- [Required action] Go to the line in the entries below that holds "theorem State.bumpSeen_queue (s" and repeat exactly from there through the line that holds "theorem State.bumpSeen_desc (s", inclusive.
── Data extracts ──
/-! ### State.clearFlag -/

@[simp] theorem State.clearFlag_cores (s : State) (o b : Nat) : (s.clearFlag o b).cores = s.cores := rfl
@[simp] theorem State.clearFlag_accs (s : State) (o b : Nat) : (s.clearFlag o b).accs = s.accs := rfl
@[simp] theorem State.clearFlag_ftq (s : State) (o b : Nat) : (s.clearFlag o b).ftq = s.ftq := rfl
@[simp] theorem State.clearFlag_bufs (s : State) (o b : Nat) : (s.clearFlag o b).bufs = s.bufs := rfl
@[simp] theorem State.clearFlag_tables (s : State) (o b : Nat) : (s.clearFlag o b).tables = s.tables := rfl
@[simp] theorem State.clearFlag_mem (s : State) (o b : Nat) : (s.clearFlag o b).mem = s.mem := rfl
@[simp] theorem State.clearFlag_qs (s : State) (o b : Nat) : (s.clearFlag o b).qs = s.qs := rfl
@[simp] theorem State.clearFlag_sync (s : State) (o b : Nat) : (s.clearFlag o b).sync = s.sync := rfl
@[simp] theorem State.clearFlag_tier (s : State) (o b : Nat) : (s.clearFlag o b).tier = s.tier := rfl
@[simp] theorem State.clearFlag_fab (s : State) (o b : Nat) : (s.clearFlag o b).fab = s.fab := rfl
@[simp] theorem State.clearFlag_sc (s : State) (o b : Nat) : (s.clearFlag o b).sc = s.sc := rfl
@[simp] theorem State.clearFlag_wear (s : State) (o b : Nat) : (s.clearFlag o b).wear = s.wear := rfl
@[simp] theorem State.clearFlag_sessions (s : State) (o b : Nat) : (s.clearFlag o b).sessions = s.sessions := rfl
@[simp] theorem State.clearFlag_media (s : State) (o b : Nat) : (s.clearFlag o b).media = s.media := rfl
@[simp] theorem State.clearFlag_pwr (s : State) (o b : Nat) : (s.clearFlag o b).pwr = s.pwr := rfl
@[simp] theorem State.clearFlag_mgmt (s : State) (o b : Nat) : (s.clearFlag o b).mgmt = s.mgmt := rfl
@[simp] theorem State.clearFlag_boot (s : State) (o b : Nat) : (s.clearFlag o b).boot = s.boot := rfl
@[simp] theorem State.clearFlag_pins (s : State) (o b : Nat) : (s.clearFlag o b).pins = s.pins := rfl
@[simp] theorem State.clearFlag_dev (s : State) (o b : Nat) : (s.clearFlag o b).dev = s.dev := rfl
@[simp] theorem State.clearFlag_devBusy (s : State) (o b : Nat) : (s.clearFlag o b).devBusy = s.devBusy := rfl
@[simp] theorem State.clearFlag_devCmdStatus (s : State) (o b : Nat) : (s.clearFlag o b).devCmdStatus = s.devCmdStatus := rfl
@[simp] theorem State.clearFlag_resetAt (s : State) (o b : Nat) : (s.clearFlag o b).resetAt = s.resetAt := rfl
@[simp] theorem State.clearFlag_ft (s : State) (o b : Nat) : (s.clearFlag o b).ft = s.ft := rfl
@[simp] theorem State.clearFlag_cycle (s : State) (o b : Nat) : (s.clearFlag o b).cycle = s.cycle := rfl
@[simp] theorem State.clearFlag_ninths (s : State) (o b : Nat) : (s.clearFlag o b).ninths = s.ninths := rfl
@[simp] theorem State.clearFlag_ftPrev (s : State) (o b : Nat) : (s.clearFlag o b).ftPrev = s.ftPrev := rfl
@[simp] theorem State.clearFlag_log (s : State) (o b : Nat) : (s.clearFlag o b).log = s.log := rfl
@[simp] theorem State.clearFlag_eventSeq (s : State) (o b : Nat) : (s.clearFlag o b).eventSeq = s.eventSeq := rfl
@[simp] theorem State.clearFlag_free (s : State) (o b : Nat) : (s.clearFlag o b).free = s.free := rfl
@[simp] theorem State.clearFlag_pending (s : State) (o b : Nat) : (s.clearFlag o b).pending = s.pending := rfl
@[simp] theorem State.clearFlag_core (s : State) (o b : Nat) (k : Nat) : (s.clearFlag o b).core k = s.core k := rfl
@[simp] theorem State.clearFlag_acc (s : State) (o b : Nat) (k j : Nat) : (s.clearFlag o b).acc k j = s.acc k j := rfl
@[simp] theorem State.clearFlag_ftqOf (s : State) (o b : Nat) (k : Nat) : (s.clearFlag o b).ftqOf k = s.ftqOf k := rfl
@[simp] theorem State.clearFlag_buf (s : State) (o b : Nat) (k j : Nat) : (s.clearFlag o b).buf k j = s.buf k j := rfl
@[simp] theorem State.clearFlag_cline (s : State) (o b : Nat) (k j m : Nat) : (s.clearFlag o b).cline k j m = s.cline k j m := rfl
@[simp] theorem State.clearFlag_chan (s : State) (o b : Nat) (k : Nat) : (s.clearFlag o b).chan k = s.chan k := rfl
@[simp] theorem State.clearFlag_queue (s : State) (o b : Nat) (k : Nat) : (s.clearFlag o b).queue k = s.queue k := rfl
@[simp] theorem State.clearFlag_desc (s : State) (o b : Nat) (k : Nat) : (s.clearFlag o b).desc k = s.desc k := rfl
@[simp] theorem State.clearFlag_sem (s : State) (o b : Nat) (k : Nat) : (s.clearFlag o b).sem k = s.sem k := rfl
@[simp] theorem State.clearFlag_bar (s : State) (o b : Nat) (k : Nat) : (s.clearFlag o b).bar k = s.bar k := rfl
@[simp] theorem State.clearFlag_pool (s : State) (o b : Nat) (k : Nat) : (s.clearFlag o b).pool k = s.pool k := rfl
@[simp] theorem State.clearFlag_slot (s : State) (o b : Nat) (k : Nat) : (s.clearFlag o b).slot k = s.slot k := rfl
@[simp] theorem State.clearFlag_farPool (s : State) (o b : Nat) (k : Nat) : (s.clearFlag o b).farPool k = s.farPool k := rfl
@[simp] theorem State.clearFlag_port (s : State) (o b : Nat) (k : Nat) : (s.clearFlag o b).port k = s.port k := rfl
@[simp] theorem State.clearFlag_scEng (s : State) (o b : Nat) (k : Nat) : (s.clearFlag o b).scEng k = s.scEng k := rfl
@[simp] theorem State.clearFlag_session (s : State) (o b : Nat) (k j : Nat) : (s.clearFlag o b).session k j = s.session k j := rfl
@[simp] theorem State.clearFlag_mx (s : State) (o b : Nat) (k : Nat) : (s.clearFlag o b).mx k = s.mx k := rfl
@[simp] theorem State.clearFlag_life (s : State) (o b : Nat) (k : Nat) : (s.clearFlag o b).life k = s.life k := rfl

/-! ### State.bumpSeen -/

@[simp] theorem State.bumpSeen_cores (s : State) (c o b : Nat) : (s.bumpSeen c o b).cores = s.cores := rfl
@[simp] theorem State.bumpSeen_accs (s : State) (c o b : Nat) : (s.bumpSeen c o b).accs = s.accs := rfl
@[simp] theorem State.bumpSeen_ftq (s : State) (c o b : Nat) : (s.bumpSeen c o b).ftq = s.ftq := rfl
@[simp] theorem State.bumpSeen_bufs (s : State) (c o b : Nat) : (s.bumpSeen c o b).bufs = s.bufs := rfl
@[simp] theorem State.bumpSeen_tables (s : State) (c o b : Nat) : (s.bumpSeen c o b).tables = s.tables := rfl
@[simp] theorem State.bumpSeen_mem (s : State) (c o b : Nat) : (s.bumpSeen c o b).mem = s.mem := rfl
@[simp] theorem State.bumpSeen_qs (s : State) (c o b : Nat) : (s.bumpSeen c o b).qs = s.qs := rfl
@[simp] theorem State.bumpSeen_sync (s : State) (c o b : Nat) : (s.bumpSeen c o b).sync = s.sync := rfl
@[simp] theorem State.bumpSeen_tier (s : State) (c o b : Nat) : (s.bumpSeen c o b).tier = s.tier := rfl
@[simp] theorem State.bumpSeen_fab (s : State) (c o b : Nat) : (s.bumpSeen c o b).fab = s.fab := rfl
@[simp] theorem State.bumpSeen_sc (s : State) (c o b : Nat) : (s.bumpSeen c o b).sc = s.sc := rfl
@[simp] theorem State.bumpSeen_wear (s : State) (c o b : Nat) : (s.bumpSeen c o b).wear = s.wear := rfl
@[simp] theorem State.bumpSeen_sessions (s : State) (c o b : Nat) : (s.bumpSeen c o b).sessions = s.sessions := rfl
@[simp] theorem State.bumpSeen_media (s : State) (c o b : Nat) : (s.bumpSeen c o b).media = s.media := rfl
@[simp] theorem State.bumpSeen_pwr (s : State) (c o b : Nat) : (s.bumpSeen c o b).pwr = s.pwr := rfl
@[simp] theorem State.bumpSeen_mgmt (s : State) (c o b : Nat) : (s.bumpSeen c o b).mgmt = s.mgmt := rfl
@[simp] theorem State.bumpSeen_boot (s : State) (c o b : Nat) : (s.bumpSeen c o b).boot = s.boot := rfl
@[simp] theorem State.bumpSeen_pins (s : State) (c o b : Nat) : (s.bumpSeen c o b).pins = s.pins := rfl
@[simp] theorem State.bumpSeen_dev (s : State) (c o b : Nat) : (s.bumpSeen c o b).dev = s.dev := rfl
@[simp] theorem State.bumpSeen_devBusy (s : State) (c o b : Nat) : (s.bumpSeen c o b).devBusy = s.devBusy := rfl
@[simp] theorem State.bumpSeen_devCmdStatus (s : State) (c o b : Nat) : (s.bumpSeen c o b).devCmdStatus = s.devCmdStatus := rfl
@[simp] theorem State.bumpSeen_resetAt (s : State) (c o b : Nat) : (s.bumpSeen c o b).resetAt = s.resetAt := rfl
@[simp] theorem State.bumpSeen_ft (s : State) (c o b : Nat) : (s.bumpSeen c o b).ft = s.ft := rfl
@[simp] theorem State.bumpSeen_cycle (s : State) (c o b : Nat) : (s.bumpSeen c o b).cycle = s.cycle := rfl
@[simp] theorem State.bumpSeen_ninths (s : State) (c o b : Nat) : (s.bumpSeen c o b).ninths = s.ninths := rfl
@[simp] theorem State.bumpSeen_ftPrev (s : State) (c o b : Nat) : (s.bumpSeen c o b).ftPrev = s.ftPrev := rfl
@[simp] theorem State.bumpSeen_log (s : State) (c o b : Nat) : (s.bumpSeen c o b).log = s.log := rfl
@[simp] theorem State.bumpSeen_eventSeq (s : State) (c o b : Nat) : (s.bumpSeen c o b).eventSeq = s.eventSeq := rfl
@[simp] theorem State.bumpSeen_free (s : State) (c o b : Nat) : (s.bumpSeen c o b).free = s.free := rfl
@[simp] theorem State.bumpSeen_pending (s : State) (c o b : Nat) : (s.bumpSeen c o b).pending = s.pending := rfl
@[simp] theorem State.bumpSeen_core (s : State) (c o b : Nat) (k : Nat) : (s.bumpSeen c o b).core k = s.core k := rfl
@[simp] theorem State.bumpSeen_acc (s : State) (c o b : Nat) (k j : Nat) : (s.bumpSeen c o b).acc k j = s.acc k j := rfl
@[simp] theorem State.bumpSeen_ftqOf (s : State) (c o b : Nat) (k : Nat) : (s.bumpSeen c o b).ftqOf k = s.ftqOf k := rfl
@[simp] theorem State.bumpSeen_buf (s : State) (c o b : Nat) (k j : Nat) : (s.bumpSeen c o b).buf k j = s.buf k j := rfl
@[simp] theorem State.bumpSeen_cline (s : State) (c o b : Nat) (k j m : Nat) : (s.bumpSeen c o b).cline k j m = s.cline k j m := rfl
@[simp] theorem State.bumpSeen_chan (s : State) (c o b : Nat) (k : Nat) : (s.bumpSeen c o b).chan k = s.chan k := rfl
@[simp] theorem State.bumpSeen_queue (s : State) (c o b : Nat) (k : Nat) : (s.bumpSeen c o b).queue k = s.queue k := rfl
@[simp] theorem State.bumpSeen_desc (s : State) (c o b : Nat) (k : Nat) : (s.bumpSeen c o b).desc k = s.desc k := rfl
@[simp] theorem State.bumpSeen_sem (s : State) (c o b : Nat) (k : Nat) : (s.bumpSeen c o b).sem k = s.sem k := rfl
@[simp] theorem State.bumpSeen_bar (s : State) (c o b : Nat) (k : Nat) : (s.bumpSeen c o b).bar k = s.bar k := rfl
@[simp] theorem State.bumpSeen_pool (s : State) (c o b : Nat) (k : Nat) : (s.bumpSeen c o b).pool k = s.pool k := rfl
@[simp] theorem State.bumpSeen_slot (s : State) (c o b : Nat) (k : Nat) : (s.bumpSeen c o b).slot k = s.slot k := rfl
@[simp] theorem State.bumpSeen_farPool (s : State) (c o b : Nat) (k : Nat) : (s.bumpSeen c o b).farPool k = s.farPool k := rfl
@[simp] theorem State.bumpSeen_port (s : State) (c o b : Nat) (k : Nat) : (s.bumpSeen c o b).port k = s.port k := rfl
@[simp] theorem State.bumpSeen_scEng (s : State) (c o b : Nat) (k : Nat) : (s.bumpSeen c o b).scEng k = s.scEng k := rfl
@[simp] theorem State.bumpSeen_session (s : State) (c o b : Nat) (k j : Nat) : (s.bumpSeen c o b).session k j = s.session k j := rfl
@[simp] theorem State.bumpSeen_mx (s : State) (c o b : Nat) (k : Nat) : (s.bumpSeen c o b).mx k = s.mx k := rfl
@[simp] theorem State.bumpSeen_life (s : State) (c o b : Nat) (k : Nat) : (s.bumpSeen c o b).life k = s.life k := rfl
───
- [Exercise output]
@[simp] theorem State.bumpSeen_queue (s : State) (c o b : Nat) (k : Nat) : (s.bumpSeen c o b).queue k = s.queue k := rfl
@[simp] theorem State.bumpSeen_desc (s : State) (c o b : Nat) (k : Nat) : (s.bumpSeen c o b).desc k = s.desc k := rfl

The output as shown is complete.